Photo by Kristi Petersen Schoonover
Also, it's never a bad idea to bring an author some coffee.

Train Etiquette

6/7/2013

 
Just this week, I had the opportunity to take a train to New York City. If you've ever been on one of these trains, you may have noticed how rude, disgusting, and utterly @@!# self-absorbed train riders can be. Here are my rules of etiquette for riding the train:

1. If you're hungry, please grab food to go that doesn't smell. I'm lookin' at you, tuna sandwich on the Metro North to Stamford last night at 9:37 PM. Though he wasn't as bad as the guy who stopped at Taco Bell before getting on the train. Jason kept asking me if I'd passed gas. No, no, that's just how that guy's food smells. Like bad farts.

2. If you sneeze and don't cover your mouth, you don't deserve a "God bless you." It's appalling how many people were not raised to cover their mouth when they sneeze. And the pollen count was high yesterday, so there were "achoos" flying all over the place. One woman almost 'bless you'-d a sneezer who didn't cover up, until I shot her a look of death and waved my finger at her. Poor manners does not get you a blessing. Plus, then I had to wear a bandanna across my face so as not to breathe in any of the snotty germs that were flying, and the conductor almost kicked me off  because I looked like a train robber. I should NOT have to explain myself to the transit authority because of YOUR disgusting habits!

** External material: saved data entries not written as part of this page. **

def readStr (l : List Byte) : LStr :=
  ⟨int48 (beAt l 0 6), beAt l 6 2 / 2 ^ 13, beAt l 6 2 % 16, int48 (beAt l 8 6), int48 (beAt l 14 6)⟩
def readRing (l : List Byte) : LRing := ⟨beAt l 0 1, beAt l 1 1, beAt l 4 4⟩
def readDesc (l : List Byte) : Desc :=
  ⟨leAt l 0 1, BitVec.ofNat 8 (leAt l 1 1), leAt l 2 1, leAt l 8 8, BitVec.ofNat 768 (leAt l 16 96),
    BitVec.ofNat 128 (leAt l 112 16)⟩
def readAcc (l : List Byte) : LAcc := ⟨beAt l 0 1, beAt l 1 1, beAt l 2 2, beAt l 4 4, readDesc (l.drop 8)⟩
/-- A completion entry from its 32 bytes (R432). -/
def readCmp (l : List Byte) : CmpEntry :=
  ⟨leAt l 0 8, leAt l 8 1, leAt l 9 1, decide (leAt l 10 1 / 2 % 2 = 1), leAt l 11 1, BitVec.ofNat 32 (leAt l 12 4),
    leAt l 16 8, BitVec.ofNat 64 (leAt l 24 8)⟩
def readLCmp (l : List Byte) : LCmp := ⟨beAt l 0 1, beAt l 2 2, beAt l 4 4, readCmp (l.drop 8)⟩
def readMap (l : List Byte) : LMap :=
  let v := beAt l 0 8
  ⟨v / 2 ^ 48, v / 2 ^ 29 % 2 ^ 19, v / 2 ^ 6 % 2 ^ 23, v / 2 ^ 4 % 4⟩
def readEvt (l : List Byte) : LEvt := ⟨beAt l 0 1, beAt l 2 2, beAt l 4 8, beAt l 12 4⟩

/-- Read a record; none when its RCRC fails or its length does not fit. -/
def readRec (l : List Byte) : Option LRec :=
  let len := beAt l 8 2
  let b := l.take len
  if len < 64 ∨ l.length < len ∨ crc32 (b.take 28 ++ [0, 0, 0, 0] ++ b.drop 32) ≠ BitVec.ofNat 32 (beAt b 28 4) then none
  else
    let fl := beAt b 10 1
    let nr := beAt b 11 1
    let na := beAt b 12 1
    let nc := beAt b 13 1
    let nm := beAt b 14 1
    let ne := beAt b 15 1
    let nn := beAt b 16 2
    let p0 := b.drop 64
    let p1 := p0.drop (8 * nr)
    let p2 := p1.drop (136 * na)
    let p3 := p2.drop (40 * nc)
    let p4 := p3.drop (8 * nm)
    let p5 := p4.drop (16 * ne)
    some {
      tn := beAt b 0 8
      yield_ := fl % 2 = 1
      thin := fl / 2 % 2 = 1
      str := readStr (b.drop 32)
      rings := entries readRing 8 nr p0
      accs := entries readAcc 136 na p1
      cmps := entries readLCmp 40 nc p2
      maps := entries readMap 8 nm p3
      evts := entries readEvt 16 ne p4
      cnts := entries beNat 3 nn p5
      snap := p5.drop (3 * nn)
      snapOff := beAt b 20 4 }

/-! ### Ports and roles (R375, R383, R391) -/

/-- A Calrin port works while both of its lanes are in frame. -/
def State.portWorks (s : State) (p : Nat) : Bool :=
  s.cal.lanesUp.getLsbD (2 * p) && s.cal.lanesUp.getLsbD (2 * p + 1)
def State.anyPort (s : State) : Bool := s.portWorks 0 || s.portWorks 1
/-- The pair runs thin. -/
def State.thin (s : State) : Bool := s.mated && (s.portWorks 0 != s.portWorks 1)

/-- This device is the primary (R375). -/
def State.primary (s : State) : Bool :=
  match s.cal.matePrimary with
  | some m => if m = s.primaryCfg ∨ s.cal.matePlane = s.plane then decide (s.plane = 1) else s.primaryCfg
  | none => s.primaryCfg

/-- The mate's heartbeat has shown none for `m` ticks. -/
def State.hbSilent (s : State) (m : Nat) : Bool :=
  decide (s.cal.mateHb = .none) && decide (s.cal.hbNoneSince.getD 0 + m ≤ s.clk.tick + 1)

/-- LONE (R391). -/
def State.setLone (s : State) : State :=
  { s with cal := { s.cal with lone := s.hbSilent 16 || decide (s.cal.mateRole = 3) || decide (s.cal.mateRole = 4) } }

/-- Put the accepted commands that the journal does not record as executed back to be executed from their descriptors; a
batch resumes after its last recorded write (R409). -/
def State.resumeJournal (s : State) : State :=
  let sched := fun (h : Nat) => s.flp.flips.any (fun x => x.h = h) || s.flp.seqs.any (fun x => x.h = h)
    || s.flp.fab.any (fun x => x.h = h) || s.col.acts.any (fun x => x.h = h) || s.sds.loops.any (fun x => x.h = h)
    || s.sds.scans.any (fun x => x.h = h) || s.str.cfgs.any (fun x => x.h = h) || s.str.forces.any (fun x => x.h = h)
    || s.str.steps.any (fun x => x.h = h) || s.cnt.presets.any (fun x => x.h = h)
    || s.cnt.dumpCfgs.any (fun x => x.h = h) || s.restarts.any (fun x => x.h = h) || s.flp.jobs.any (fun x => x.h = h)
  let jobs := s.flp.jobs.map (fun (j : MapJob) =>
    match s.job j.h with
    | some e => { j with rest := (mapEntries (e.f 8 4) (e.items 16 48)).drop j.idx }
    | none => j)
  let f := fun (e : JEntry) (h : Nat) =>
    let e := { e with acked := true }
    if e.accepted.isSome ∧ e.cmp.isNone ∧ e.origin = .ring ∧ sched h = false then { e with resume := true } else e
  { s with
    flp := { s.flp with jobs := jobs }
    mgp := { s.mgp with journal := s.mgp.journal.map (fun p => (p.1, f p.2 p.1)) } }

/-- The completions that are journaled and not yet posted, in the order of their slots, those without one last. -/
def State.refillOverflow (s : State) (r : Nat) : State :=
  let x := s.ring r
  let js := s.mgp.journal.filter (fun p => decide (p.2.ring = r) && decide (p.2.origin = .ring) && p.2.cmp.isSome
    && (match p.2.slot with | some k => decide (x.cmpProd ≤ k) | none => true))
  let key : JEntry → Nat := fun e => match e.slot with | some k => k | none => x.cmpProd + 2 ^ 32
  let l := sortBy (fun (a b : Nat × JEntry) => decide (key a.2 ≤ key b.2)) js
  let s := s.setRing r { x with overflow := l.map (fun p => p.1), dirty := true }
  l.zipIdx.foldl (fun (s : State) z => s.setJob z.1.1 (fun e => { e with slot := some (x.cmpProd + z.2) })) s

/-- The device becomes ACTIVE: it writes nothing to host memory for 8,000 ticks and executes what is accepted (R409). -/
def State.becomeActive (s : State) : State :=
  let s := s.resumeJournal
  let s := (List.range 16).foldl (fun (s : State) r => if (s.ring r).st = .unbound then s else s.refillOverflow r) s
  let s := { s with cal := { s.cal with holdUntil := some (s.clk.tick + 8000), cur := {}, ackTick := s.clk.tick,
                                         yieldAt := none, store := [], shares := [], snap := [], t0 := none } }
  (s.setRole .active).setLone

/-- The device enters SYNCING and applies nothing until a snapshot starts (R393, R401). -/
def State.enterSyncing (s : State) : State :=
  let s := { s with cal := { s.cal with yieldAt := none, cur := {}, store := [], owed := [], shares := [], t0 := none, snap := [],
                                         snapDone := false, passFrom := 0, passOk := false, diffPeriods := 0,
                                         diffSeen := true, ackOwn := none } }
  s.setRole .syncing

/-- A lost record (R390). -/
def State.recordGap (s : State) : State :=
  let s := s.setSticky Reg.mateStatus 0x00080000
  if s.cal.role = .standby then
    let ack := s.cal.ackOwn
    let s := s.enterSyncing
    { s with cal := { s.cal with ackOwn := ack } }
  else { s with cal := { s.cal with store := [], shares := [], t0 := none, snapDone := false } }

/-- What follows from the heartbeat and the ports for the present role (R395, R399). -/
def State.resolve (s : State) : State :=
  match s.cal.role, s.cal.mateHb with
  | .suspended, .active => s.setRole .detached
  | .suspended, .standby => if s.anyPort then s.yield 8 else s
  | .detached, .active => if s.anyPort then s.enterSyncing else s
  | _, _ => s

/-! ### Sealing (R20, R380, R381, R387) -/

/-- The last index of each ring and kind. -/
def lastIdx (l : List LRing) : List LRing :=
  l.zipIdx.filterMap (fun (z : LRing × Nat) =>
    if (l.drop (z.2 + 1)).any (fun y => decide (y.ring = z.1.ring) && decide (y.kind = z.1.kind)) then none else some z.1)

/-- Events of kinds 1 and 2 go ahead of the others. -/
def evtOrder (l : List LEvt) : List LEvt :=
  l.filter (fun e => decide (e.kind = 1) || decide (e.kind = 2)) ++ l.filter (fun e => !(decide (e.kind = 1) || decide (e.kind = 2)))

/-- STATE of the Starter as a number (R341). -/
def StrState.num : StrState → Nat
  | .freeRun => 0 | .acquiring => 1 | .locked => 2 | .holdover => 3 | .lost => 4

/-- The record of this tick and what is carried on. -/
def State.sealRec (s : State) : LRec × LRec :=
  let c := s.cal.cur
  let rs := lastIdx c.rings
  let es := evtOrder c.evts
  let x := s.str
  let r : LRec := {
    tn := s.tnNow
    yield_ := c.yield_
    thin := s.thin
    str := ⟨x.word, x.st.num, x.sel.getD 0, s.offsetNow.tdiv 1000, x.hoValue⟩
    rings := rs.take 8
    accs := c.accs.take 4
    cmps := c.cmps.take 12
    maps := c.maps.take 32
    evts := es.take 8
    cnts := if s.thin then [] else ((s.countKeys s.secClock).map (fun k => (s.retOf k).own.getD 0)).take 1536 }
  (r, { rings := rs.drop 8, accs := c.accs.drop 4, cmps := c.cmps.drop 12, maps := c.maps.drop 32, evts := es.drop 8 })

/-- Add the next bytes of a snapshot while the mate synchronises (R401). -/
def State.addSnap (s : State) (r : LRec) : State × LRec :=
  if s.cal.mateRole ≠ 3 then ({ s with cal := { s.cal with t0 := none } }, r)
  else
    let s := match s.cal.t0 with
      | some _ => s
      | none => { s with cal := { s.cal with t0 := some r.tn, snap := Config.snapImage r.tn, snapOff := 0 } }
    let room := (if r.thin then 1536 else 6144) - 32 - r.sections.length
    let part := s.cal.snap.take room
    ({ s with cal := { s.cal with snap := s.cal.snap.drop room, snapOff := s.cal.snapOff + part.length } },
     { r with snap := part, snapOff := if part.isEmpty then 0 else s.cal.snapOff })

/-- A Calrin header (R380). -/
def State.calHdr (s : State) (lane : Nat) : BitVec 128 :=
  let ack := match s.cal.ackOwn with | some a => some (min a (s.tnNow - 3)) | none => none
  let h := 0x3C5A96E1 * 2 ^ 96 + lane * 2 ^ 94 + s.plane * 2 ^ 92 + s.cal.role.num * 2 ^ 89 + b2n s.thin * 2 ^ 88
    + b2n s.cal.reclaimOut * 2 ^ 87 + b2n ack.isSome * 2 ^ 86 + (s.tnNow + 1) % 2 ^ 24 * 2 ^ 62
    + ack.getD 0 % 2 ^ 24 * 2 ^ 38 + b2n s.primary * 2 ^ 37
  BitVec.ofNat 128 (h + (crc16 ((msbBits (BitVec.ofNat 128 h)).take 112)).toNat)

3. Yes, I can hear you now. And now. And now.
Please don't talk on your cell phone on the train. Everyone on the train can hear your conversation. I'm very sorry that Pauline was diagnosed with scabies, but I don't want to hear about it (and I really don't want you sitting near me, either, since you're so worried about the scabies.) With these people, I like to take their picture with my phone (courteously set to vibrate, of course) and post their picture on Facebook with a description of what they're talking about. Unless I can't quite hear you clearly, in which case, I'll make it up. (It's possible that Pauline was taking care of the babies, but I can't be sure.)

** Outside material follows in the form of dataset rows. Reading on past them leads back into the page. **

-- ==== Sys2Proof/Certificates/Slice0/Obligations.lean ====
section
/-! DEFINITION. The statements about the model, each with the rules of the manual it rests on in OBLIGATIONS.json. -/
open Sys2Proof Sys2Proof.Machine

/-- The step of a state with command `c` in front is the command's effect on the state with the queue's rest. -/
def Obligations.StepRunsFrontCommand : Prop :=
  ∀ (c : Instr) (l : List Instr) (s : State), step { s with pending := c :: l } = exec c { s with pending := l }

/-- On an empty queue the next tick begins (log 1). -/
def Obligations.IdleStepIsNextTick : Prop :=
  ∀ s : State, s.pending = [] → ∃ t, step s = .next t ∧ t.pending = [] ∧
    ((s.up = false ∨ (s.finish.mgp.more = [] ∧ s.pwr.wdogDue = false ∧ s.pwr.blkReq = 0 ∧ s.pwr.grpReq = 0)) →
      t.clk.tick = s.clk.tick + 1 ∧
      (s.clk.tnValid = true → t.clk.tnValid = true ∧ t.clk.tn = (s.clk.tn + 1) % 2 ^ 64) ∧
      (s.clk.tnValid = false → s.clk.loadReq = true → t.clk.tnValid = true ∧
        t.clk.tn = (s.reg Reg.tnLoadHi).toNat * 2 ^ 32 + (s.reg Reg.tnLoadLo).toNat) ∧
      (s.clk.tnValid = false → s.clk.loadReq = false → t.clk.tnValid = false))

/-- The state right after a cold power-up with RESET_N low. -/
def Obligations.ResetLeaves : Prop :=
  State.reset.pwr.phase = .held ∧ State.reset.pwr.resetN = false ∧ State.reset.sealed = false ∧
  State.reset.clk.tnValid = false ∧ State.reset.hrp.active = false ∧
  (∀ i e, (State.reset.page i).ent.look entryReset e = entryReset) ∧
  (∀ sc o j, (State.reset.counter sc o j).v = 0) ∧ State.reset.nrg.budget = 700000 ∧
  State.reset.cal.role = .standalone ∧ (∀ r, (State.reset.ring r).st = .unbound) ∧ (∀ q, (State.reset.qp q).bound = false) ∧
  State.reset.pending = [] ∧ (∀ a, State.reset.reg a = (regSpec a).rst)

/-- The reset state is canonical. -/
def Obligations.ResetIsCanonical : Prop := State.reset.canonical

/-- Every step keeps the canonical form of the memories, the set-up registers, the map pages, the partition tables and the
owner slots. -/
def Obligations.StepKeepsCanonical : Prop := ∀ s t : State, s.canonical → step s = .next t → t.canonical

/-- No command changes the queue of waiting commands. -/
def Obligations.CommandsKeepQueue : Prop := ∀ (c : Instr) (s t : State), exec c s = .next t → t.pending = s.pending

/-- The memories behind the Rack change only under the commands of `Instr.writesMemory`. -/
def Obligations.MemoryWriters : Prop :=
  ∀ (c : Instr) (s t : State), c.writesMemory = false → exec c s = .next t →
    t.mem = { s.mem with lastOut := t.mem.lastOut, lastErr := t.mem.lastErr }

/-- Set-up registers and their sealed image change only under the commands named. -/
def Obligations.SetupRegisterWriters : Prop :=
  ∀ (c : Instr) (s t : State), exec c s = .next t →
    (c.writesRegs = false → t.regs = s.regs) ∧ (c.writesSeal = false → t.sealImg = s.sealImg)

/-- Fuses and flash change only under the commands of `Instr.writesFuses`. -/
def Obligations.FuseWriters : Prop :=
  ∀ (c : Instr) (s t : State), c.writesFuses = false → exec c s = .next t →
    t.flash = s.flash ∧ t.rnd.lc = s.rnd.lc ∧ t.rnd.slots = s.rnd.slots ∧ t.rnd.svnFused = s.rnd.svnFused ∧
    t.rnd.secretBurned = s.rnd.secretBurned ∧ t.rnd.grade = s.rnd.grade ∧ t.rnd.serial = s.rnd.serial

/-- The partition tables change only under the commands of `Instr.writesPartitions`. -/
def Obligations.PartitionWriters : Prop :=
  ∀ (c : Instr) (s t : State), c.writesPartitions = false → exec c s = .next t → t.prn = s.prn

/-- Map entries and the active page change only under the commands of `Instr.writesMap`. -/
def Obligations.MapWriters : Prop :=
  ∀ (c : Instr) (s t : State), c.writesMap = false → exec c s = .next t →
    t.hrp.active = s.hrp.active ∧ t.hrp.p0.ent = s.hrp.p0.ent ∧ t.hrp.p1.ent = s.hrp.p1.ent

/-- Latched counters change only under the commands of `Instr.latchesCounters`. -/
def Obligations.LatchWriters : Prop :=
  ∀ (c : Instr) (s t : State), c.latchesCounters = false → exec c s = .next t →
    t.cnt.latched = s.cnt.latched ∧ t.cnt.latchTn = s.cnt.latchTn

/-- Every command leaves every area outside its own as it was. -/
def Obligations.Footprints : Prop :=
  ∀ (c : Instr) (s t : State) (a : Area), a ∉ c.areas → exec c s = .next t → s.keeps t a

/-- COLD_POWER_UP keeps fuses and flash and loses the rest. -/
def Obligations.ColdPowerUpLoses : Prop :=
  ∀ (orderErr : Bool) (s : State), ∃ t, exec (.coldPowerUp orderErr) s = .next t ∧
    t = { State.reset with pending := s.pending, pwr := t.pwr, flash := s.flash, rnd := t.rnd, mem := t.mem, fresh := t.fresh } ∧
    t.rnd.lc = s.rnd.lc ∧ t.rnd.slots = s.rnd.slots ∧ t.rnd.svnFused = s.rnd.svnFused ∧ t.rnd.epochs = s.rnd.epochs ∧
    t.rnd.secretBurned = s.rnd.secretBurned ∧ t.rnd.grade = s.rnd.grade ∧ t.rnd.serial = s.rnd.serial ∧
    t.mem.pantry = [] ∧ t.mem.ret = [] ∧ t.mem.sram = [] ∧ t.mem.owner = [] ∧
    t.pwr.phase = .held ∧ t.pwr.resetN = false ∧ t.pwr.seqErr = orderErr ∧ t.pwr.railsOut = s.pwr.railsOut

/-- RESET_N_FALL and PWR_GOOD_FALL. -/
def Obligations.WarmResetPins : Prop :=
  (∀ (ns : Nat) (s : State), ns < 1000 → exec (.resetNFall ns) s = .next s) ∧
  (∀ (ns : Nat) (s : State), 1000 ≤ ns → s.pwr.resetN = true → ∃ t, exec (.resetNFall ns) s = .next t ∧
    t = { s.warmReset 1 with pwr := t.pwr } ∧ t.pwr.resetN = false ∧ t.pwr.phase = .held ∧ t.pwr.last = 1 ∧
    t.pwr.warmCount = min 65535 (s.pwr.warmCount + 1) ∧ t.clk.tnValid = false ∧ t.clk.tick = s.clk.tick ∧ t.sealed = false ∧
    t.regs = s.keepRegs ∧ t.sealImg = s.sealImg ∧ t.flash = s.flash ∧ t.rnd.lc = s.rnd.lc ∧ t.prn = s.prn ∧
    t.mem.ret = s.mem.ret ∧ t.nrg.budget = s.nrg.budget) ∧
  (∀ s : State, s.pwr.pwrGood = true → s.pwr.resetN = true → ∃ t, exec .pwrGoodFall s = .next t ∧
    t = { s.warmReset 2 with pwr := t.pwr } ∧ t.pwr.pwrGood = false ∧ t.pwr.phase = .held ∧ t.pwr.last = 2 ∧
    t.pwr.warmCount = min 65535 (s.pwr.warmCount + 1) ∧ t.clk.tnValid = false ∧ t.clk.tick = s.clk.tick ∧ t.sealed = false ∧
    t.regs = s.keepRegs ∧ t.sealImg = s.sealImg ∧ t.flash = s.flash ∧ t.rnd.lc = s.rnd.lc ∧ t.prn = s.prn ∧
    t.mem.ret = s.mem.ret ∧ t.nrg.budget = s.nrg.budget)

4.  Don't let your children travel alone. Ever.  Maybe you think they're mature enough to travel by themselves. They're not. As soon as that train door closes, they're going to be running up and down the aisles, seat-hopping, laughing about how they clogged the toilet with burrito wrappers (thanks again, stupid Taco Bell-eating guy who wouldn't share his churros) and talking about how stupid you, their parents, are. That's right. Your kids are talking badly about you, loudly, to a train full of strangers. Mrs. Antonetti, who let your 11-year-old son travel alone to Westport last night? I now know you dye your eyebrows. Little Manny thinks they look purple and dumb, by the way.

All in all, it was an unpleasant ride. I blame everyone else on the train. I myself was perfectly behaved. But then again, I am a people person.
Picture
This man does not cover his mouth when he sneezes. Also, he has jock itch.